Tell me about the cherries in the painting we used on the cover of the Winter issue. Where did they come from?
There were a lot of wild cherries growing at the top of the garden, very dark red. I think they’re completely beautiful, cherries. They made me think of those sixteenth-century Spanish still life paintings. I like the way they hang in doubles. If you look at the painting, it’s like two breasts with large nipples.
I saw that you had recently painted your cat, Pete. Did the pandemic affect what you painted or how you worked?
This is a highly intelligent cat. Watch him. Do you want supper, Pete? Did you see? He understands the word. Sometimes he jumps up onto my shoulder, and he puts one paw on one side and another paw on the other side, and he puts his arms around me. I know cats are affectionate, but this one is extraordinary.

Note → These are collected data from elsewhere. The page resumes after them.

theorem cxlMemRequest (off : Nat) (write : Bool) (data : Word) (bytes : BitVec 8) : Statement (.cxlMemRequest off write data bytes) := fun _ h => absurd rfl h

theorem hostLinkDown : Statement (.hostLinkDown) := fun _ h => absurd rfl h

theorem hostLinkUp : Statement (.hostLinkUp) := fun _ h => absurd rfl h

theorem hostAccessTimeout (core : Nat) (id : Nat) (elem : Nat) : Statement (.hostAccessTimeout core id elem) := fun _ h => absurd rfl h

theorem memoryAccessPerformed (core : Nat) (id : Nat) (elem : Nat) : Statement (.memoryAccessPerformed core id elem) := fun _ h => absurd rfl h

theorem waitPacketSatisfied (n : Nat) : Statement (.waitPacketSatisfied n) := fun _ h => absurd rfl h

end Laws.Encoding

end Sys2Proof
end

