-- ==== Sys2Proof/Tests/Slice0.lean ====
section
/-! SUPPORT. Tests of the model and witnesses of the statements. Words and results come from the text's own examples and tables, or from a
calculation by hand after its rules. -/

namespace Sys2Proof.Tests

open Sys2Proof Sys2Proof.Machine

/-! ## Encodings that the text writes out -/

/-- No selector, no execution predicate. -/
def h0 : Hdr := { na := 0, nq := 0, nn := 0, eq := 0 }

/-- R182, "A word, bit by bit". -/
theorem test_decode_vfadd :
    decodeWord 0x5A8020304050860D = .ok (.vfadd { na := 2, nq := 6, nn := 1, eq := 2 } 3 4 5 0 2 0x60D) := by rfl

/-- R231: the two words of the status test. -/
theorem test_decode_bfx : decodeWord 0x002F8150500000B0 = .ok (.bfx h0 21 5 48 2) := by rfl
theorem test_decode_scmp : decodeWord 0x682D002151602000 = .ok (.scmp { na := 3, nq := 2, nn := 0, eq := 0 } 2 21 22 1 0) := by rfl

/-- The words of the worked programs (chapters 10 to 12, 16, 17, 20, 22 to 24). -/
theorem test_decode_sequencing :
    decodeWord 0xE000000000000000 = .ok (.nop { h0 with na := 7 }) ∧ decodeWord 0x4001800000000000 = .ok (.lnk { h0 with na := 2 }) ∧
    decodeWord 0x0005818161900000 = .ok (.sleep h0 24 22 25 0) ∧ decodeWord 0x0010800000000005 = .ok (.wins h0 0 5) ∧
    decodeWord 0x0011000080000000 = .ok (.wswap h0 8) ∧ decodeWord 0x00130000E0000000 = .ok (.tret h0 14) ∧
    decodeWord 0x0013000280000000 = .ok (.tret h0 40) ∧ decodeWord 0x0014000090C00000 = .ok (.snagw h0 9 12) :=
  ⟨by rfl, by rfl, by rfl, by rfl, by rfl, by rfl, by rfl, by rfl⟩
theorem test_decode_scalar :
    decodeWord 0x2021009090000004 = .ok (.addi { h0 with na := 1 } 9 9 4) ∧
    decodeWord 0x442D0010A0D00000 = .ok (.scmp { h0 with na := 2, nq := 1 } 1 10 13 0 0) ∧
    decodeWord 0x4A2D002110B04000 = .ok (.scmp { h0 with na := 2, nq := 2, nn := 1 } 2 17 11 2 0) ∧
    decodeWord 0x642E128000000000 = .ok (.li { na := 3, nq := 1, nn := 0, eq := 1 } 40 0) ∧
    decodeWord 0x0044001191A06000 = .ok (.fcmp h0 1 25 26 0 3) := ⟨by rfl, by rfl, by rfl, by rfl, by rfl⟩
theorem test_decode_vector :
    decodeWord 0x0060016151500621 = .ok (.vadd h0 22 21 21 0 0x621) ∧ decodeWord 0x0067809060705000 = .ok (.vsel h0 9 6 7 5 0) ∧
    decodeWord 0x00B1027268800000 = .ok (.dtdec h0 39 38 136 0 0 0 0) ∧
    decodeWord 0x00B202A0A2916610 = .ok (.mxqMem h0 42 10 41 22 3 0) := ⟨by rfl, by rfl, by rfl, by rfl⟩
theorem test_decode_memory :
    decodeWord 0x00C0020090085000 = .ok (.ld h0 32 9 0 4 0 5) ∧ decodeWord 0x00C1C26860080000 = .ok (.stv { h0 with eq := 4 } 38 134 0 4 0) ∧
    decodeWord 0x00C30020B1E80000 = .ok (.lds h0 2 11 30 4 0 0) ∧ decodeWord 0x00C30141C1F80000 = .ok (.lds h0 20 28 31 4 0 0) ∧
    decodeWord 0x00C08160E00B0018 = .ok (.st h0 22 14 24 5 2 0) := ⟨by rfl, by rfl, by rfl, by rfl, by rfl⟩
theorem test_decode_sync :
    decodeWord 0x00F0014001E01800 = .ok (.fence h0 20 30 1 4 0) ∧ decodeWord 0x00F5000001E00000 = .ok (.sstep h0 0 30 0 0) ∧
    decodeWord 0x00F400E0F1E00000 = .ok (.waitseq h0 14 15 30 0) := ⟨by rfl, by rfl, by rfl⟩
theorem test_decode_engines :
    decodeWord 0x010000E061000000 = .ok (.append h0 14 6 16 0) ∧ decodeWord 0x010000E061001000 = .ok (.append h0 14 6 16 1) ∧
    decodeWord 0x010080E0E0000000 = .ok (.chain h0 14 14) ∧ decodeWord 0x0105018140000000 = .ok (.wralloc h0 24 20) ∧
    decodeWord 0x0104000210D23000 = .ok (.twrow h0 33 13 35) ∧ decodeWord 0x0108800100C0C000 = .ok (.ladot h0 16 12 12) ∧
    decodeWord 0x0108800252021000 = .ok (.ladot h0 37 32 33) := ⟨by rfl, by rfl, by rfl, by rfl, by rfl, by rfl, by rfl⟩
theorem test_decode_system :
    decodeWord 0x0121029000000000 = .ok (.migpt h0 41) ∧ decodeWord 0x018000E000000075 = .ok (.csrr h0 14 0x75) ∧
    decodeWord 0x0180014000004002 = .ok (.csrr h0 20 0x4002) ∧ decodeWord 0x01828140A0000000 = .ok (.keyz h0 20 10) ∧
    decodeWord 0x01830140B0000000 = .ok (.skim h0 20 11) := ⟨by rfl, by rfl, by rfl, by rfl, by rfl⟩
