-- ==== Sys2Proof/Machine/Crc.lean ====
section
/-! DEFINITION. The CRC commands (40_crc.md): CRC.CLR, CRC.UPD, CRC.RD, CRC.RANGE. -/

namespace Sys2Proof.Machine

/-- CRC.CLR (R104): CRC_ACC <- CRC_INIT. -/
def execCrcClr (s : State) : Host.Outcome State Fault Refusal :=
  .next (succeed { s with crcAcc := s.cfg.crcInit })

/-- CRC.UPD (R105): one byte, ARG0[7:0], into CRC_ACC. It reads no buffer. -/
def execCrcUpd (s : State) : Host.Outcome State Fault Refusal :=
  .next (succeed { s with crcAcc := crcUpdate s.cfg s.crcAcc s.opByte })

/-- CRC.RD (R106): RES <- crc_final(CRC_ACC); CRC_ACC stays. -/
def execCrcRd (s : State) : Host.Outcome State Fault Refusal :=
  .next (succeed { s with res := (crcFinal s.cfg s.crcAcc).setWidth 32 })

/-- CRC.RANGE (R107): the CRC of IB[off .. off+len), computed in the hidden CRC_WORK; CRC_ACC stays (R31). -/
def execCrcRange (s : State) : Host.Outcome State Fault Refusal :=
  match s.ib with
  | none => .next (raiseErr .result .nullInput s)
  | some m =>
    if s.opOff + s.opRangeLen > m.len then .next (raiseErr .result .outOfRange s)
    else
      .next (succeed { s with
        res := (crc16 s.cfg (m.read s.opOff s.opRangeLen)).setWidth 32,
        hid := { s.hid with crcWork := crcFold s.cfg s.cfg.crcInit (m.read s.opOff s.opRangeLen) } })

end Sys2Proof.Machine
end

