-- ==== Sys2Proof/Machine/Fsm.lean ====
section
/-! DEFINITION. The byte-serial parser (45_parser_fsm.md R200 to R218): what the write of a PARSE opcode starts, one
micro-step per state, and the run of a number of micro-steps. It works on the same State as the commands, so that
R216 (the two levels agree) is an equation between states. -/

namespace Sys2Proof.Machine

/-- The encoding of PSTATE (R200). -/
def PState.code : PState → BitVec 4
  | .idle => 0
  | .check => 1
  | .sptp => 2
  | .icd => 3
  | .sub => 4
  | .pay => 5
  | .crc => 6
  | .obt => 7
  | .hsi => 8
  | .tc => 9
  | .commit => 10
  | .fail => 11

/-- The command that parses a kind (30_encoding.md R82). -/
def FrameKind.instr : FrameKind → Instr
  | .sptp => .parseSptp
  | .icd => .parseIcd
  | .tm => .parseTm
  | .tk => .parseTk
  | .obt => .parseObt
  | .hsi => .parseHsi
  | .tc => .parseTc

/-- P_IDLE on the write of a PARSE opcode (R203). -/
def fsmStart (k : FrameKind) (s : State) : State :=
  { s with busy := true, hid := { s.hid with pkind := some k, pos := 0, pstate := .check } }

/-- The length policy of a kind: the error of a buffer of `len` bytes, none where the length is accepted (R204). -/
def lengthError (c : Config) (k : Option FrameKind) (len : Nat) : Option Err :=
  match k with
  | some .sptp => if len < 4 then some .frameTooShort else none
  | some .hsi => if len < 4 then some .frameTooShort else none
  | some .icd => if len < 10 then some .frameTooShort else none
  | some .tm => if len < 16 then some .frameTooShort else none
  | some .tk => if len < 16 then some .frameTooShort else none
  | some .obt => if len ≠ 16 then some .frameWrongLength else none
  | some .tc =>
    if len = 0 then some (shortErr c.tcShortErr) else if len ≠ 1 then some .frameWrongLength else none
  | none => none

/-- The first capturing state of a kind (R204). -/
def firstCapture (k : Option FrameKind) : PState :=
  if k = some .hsi then .hsi else if k = some .tc then .tc else .sptp

/-- Leave P_CHECK for P_FAIL with a code. -/
def microReject (e : Err) (s : State) : State := { s with hid := { s.hid with perr := e, pstate := .fail } }

/-- P_CHECK (R204): presence, then the kind's length policy; no byte is read. -/
def microCheck (s : State) : State :=
  match s.ib with
  | none => microReject .nullInput s
  | some m =>
    match lengthError s.cfg s.hid.pkind m.len with
    | some e => microReject e s
    | none =>
      { s with hid := { s.hid with crcWork := s.cfg.crcInit, pstate := firstCapture s.hid.pkind } }

/-- The byte IB[POS]. -/
def State.posByte (s : State) : Byte :=
  match s.ib with
  | some m => m.byte s.hid.pos.toNat
  | none => unlistedByte

/-- PKIND is TM or TK. -/
def Hidden.isTmTk (h : Hidden) : Bool := h.pkind == some .tm || h.pkind == some .tk

/-- Consume the byte at POS (R202): into a slot of SH if one is named, into CRC_WORK if `feed`; POS advances by
one and PSTATE is the given one. -/
def consume (slot : Option Nat) (feed : Bool) (after : PState) (s : State) : State :=
  { s with
    hid := { s.hid with
      sh := match slot with
        | some i => s.hid.sh.set i s.posByte
        | none => s.hid.sh
      crcWork := if feed then crcUpdate s.cfg s.hid.crcWork s.posByte else s.hid.crcWork
      pos := s.hid.pos + 1
      pstate := after } }

/-- The value POS has after the byte is consumed. -/
def State.nextPos (s : State) : Nat := (s.hid.pos + 1).toNat

/-- P_SPTP (R205): four bytes, none of which enters the CRC. -/
def microSptp (s : State) : State :=
  consume (some s.hid.pos.toNat) false
    (if s.nextPos = 4 then (if s.hid.pkind = some .sptp then .commit else .icd) else .sptp) s

/-- P_ICD (R206): six bytes, which enter the CRC for TM and TK. The last `else` cannot be reached (R215). -/
def microIcd (s : State) : State :=
  consume (some s.hid.pos.toNat) s.hid.isTmTk
    (if s.nextPos = 10 then
      (if s.hid.pkind = some .icd then .commit else if s.hid.isTmTk then .sub else .obt)
     else .icd) s

/-- P_SUB (R207): four bytes of sub-header; P_PAY is left out when LEN = 16. -/
def microSub (s : State) : State :=
  consume (some s.hid.pos.toNat) true
    (if s.nextPos = 14 then (if s.ibLen = 16 then .crc else .pay) else .sub) s

/-- P_PAY (R208): the payload passes through the CRC up to LEN - 2, whatever F_SIZE is. -/
def microPay (s : State) : State :=
  consume none true (if s.nextPos = s.ibLen - 2 then .crc else .pay) s

/-- P_CRC (R209): the two trailer bytes into SH[14] and SH[15]; they do not enter the CRC. -/
def microCrc (s : State) : State :=
  consume (some (14 + (s.hid.pos.toNat - (s.ibLen - 2)))) false
    (if s.nextPos = s.ibLen then .commit else .crc) s

/-- P_OBT (R210): the six bytes of the OBT record. -/
def microObt (s : State) : State :=
  consume (some s.hid.pos.toNat) false (if s.nextPos = 16 then .commit else .obt) s

/-- P_HSI (R211): the four bytes of the HSI header. -/
def microHsi (s : State) : State :=
  consume (some s.hid.pos.toNat) false (if s.nextPos = 4 then .commit else .hsi) s

/-- P_TC (R212): SH[0] <- IB[0], POS <- 1. -/
def microTc (s : State) : State :=
  { s with hid := { s.hid with
      sh := s.hid.sh.set 0 (match s.ib with
        | some m => m.byte 0
        | none => unlistedByte)
      pos := 1
      pstate := .commit } }

/-- The bytes SH[lo .. hi). -/
def Hidden.slots (h : Hidden) (lo hi : Nat) : List Byte := (h.sh.take hi).drop lo

/-- The frame that P_COMMIT writes (R213): the assignments of the kind's rule, its reads replaced by SH slots
and its CRC by crc_final(CRC_WORK). -/
def committedFrame (c : Config) (k : FrameKind) (h : Hidden) (len : Nat) : Frame :=
  match k with
  | .sptp => sptpFrame (h.slots 0 4) len
  | .icd => icdFrame (h.slots 0 4) (h.slots 4 10) len
  | .tm =>
    tmtkFrame .tm (h.slots 0 4) (h.slots 4 10) (h.slots 10 14) (h.slots 14 16) (crcFinal c h.crcWork) len
  | .tk =>
    tmtkFrame .tk (h.slots 0 4) (h.slots 4 10) (h.slots 10 14) (h.slots 14 16) (crcFinal c h.crcWork) len
  | .obt => obtFrame (h.slots 0 4) (h.slots 4 10) (h.slots 10 16)
  | .hsi => hsiFrame (h.slots 0 4) len
  | .tc => tcFrame (h.slots 0 1)

/-- P_COMMIT (R213). With no kind in PKIND, which no command leads to, nothing is committed. -/
def microCommit (s : State) : State :=
  match s.hid.pkind with
  | some k => commitFrame (committedFrame s.cfg k s.hid s.ibLen) { s.hid with pstate := .idle } s
  | none => { s with busy := false, hid := { s.hid with pstate := .idle } }

/-- P_FAIL (R214). -/
def microFail (s : State) : State :=
  raiseErr .frameRegs s.hid.perr { s with busy := false, hid := { s.hid with pstate := .idle } }

/-- One micro-step; in P_IDLE the parser waits. -/
def microStep (s : State) : State :=
  match s.hid.pstate with
  | .idle => s
  | .check => microCheck s
  | .sptp => microSptp s
  | .icd => microIcd s
  | .sub => microSub s
  | .pay => microPay s
  | .crc => microCrc s
  | .obt => microObt s
  | .hsi => microHsi s
  | .tc => microTc s
  | .commit => microCommit s
  | .fail => microFail s

/-- `n` micro-steps. -/
def microRun : Nat → State → State
  | 0, s => s
  | n + 1, s => microRun n (microStep s)

/-- The number of micro-steps of a PARSE command (R215): 2 on failure; on success 2 and one for each byte
consumed. -/
def microCount (k : FrameKind) (s : State) : Nat :=
  match s.ib with
  | none => 2
  | some m =>
    match lengthError s.cfg (some k) m.len with
    | some _ => 2
    | none =>
      match k with
      | .sptp => 6
      | .icd => 12
      | .tm => m.len + 2
      | .tk => m.len + 2
      | .obt => 18
      | .hsi => 6
      | .tc => 3

end Sys2Proof.Machine
end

As to the pandemic, I’m often here by myself so in fact there was very little difference. The only problem was that at one point my assistants couldn’t come to collect my paintings, so I would just staple one canvas on top of another on the wall. Having a piece of work superimposed onto another unrelated one like that led to something new, where I started to make paintings that had abrupt changes of image on the same canvas. Eventually my assistants came over wearing gloves and masks to collect the canvases. I left them little diagrams to show them what to do with each one. I actually liked those drawings. They were part of the pandemic and they became part of the work.
How do you feel when a painting leaves your studio?
I think, Well, thank heavens that’s done. I always want my paintings to go into a museum. That is what all artists want. Although private collections are good, too. That gives you money. My paint bills are huge!
Emily Stokes is the editor of The Paris Review.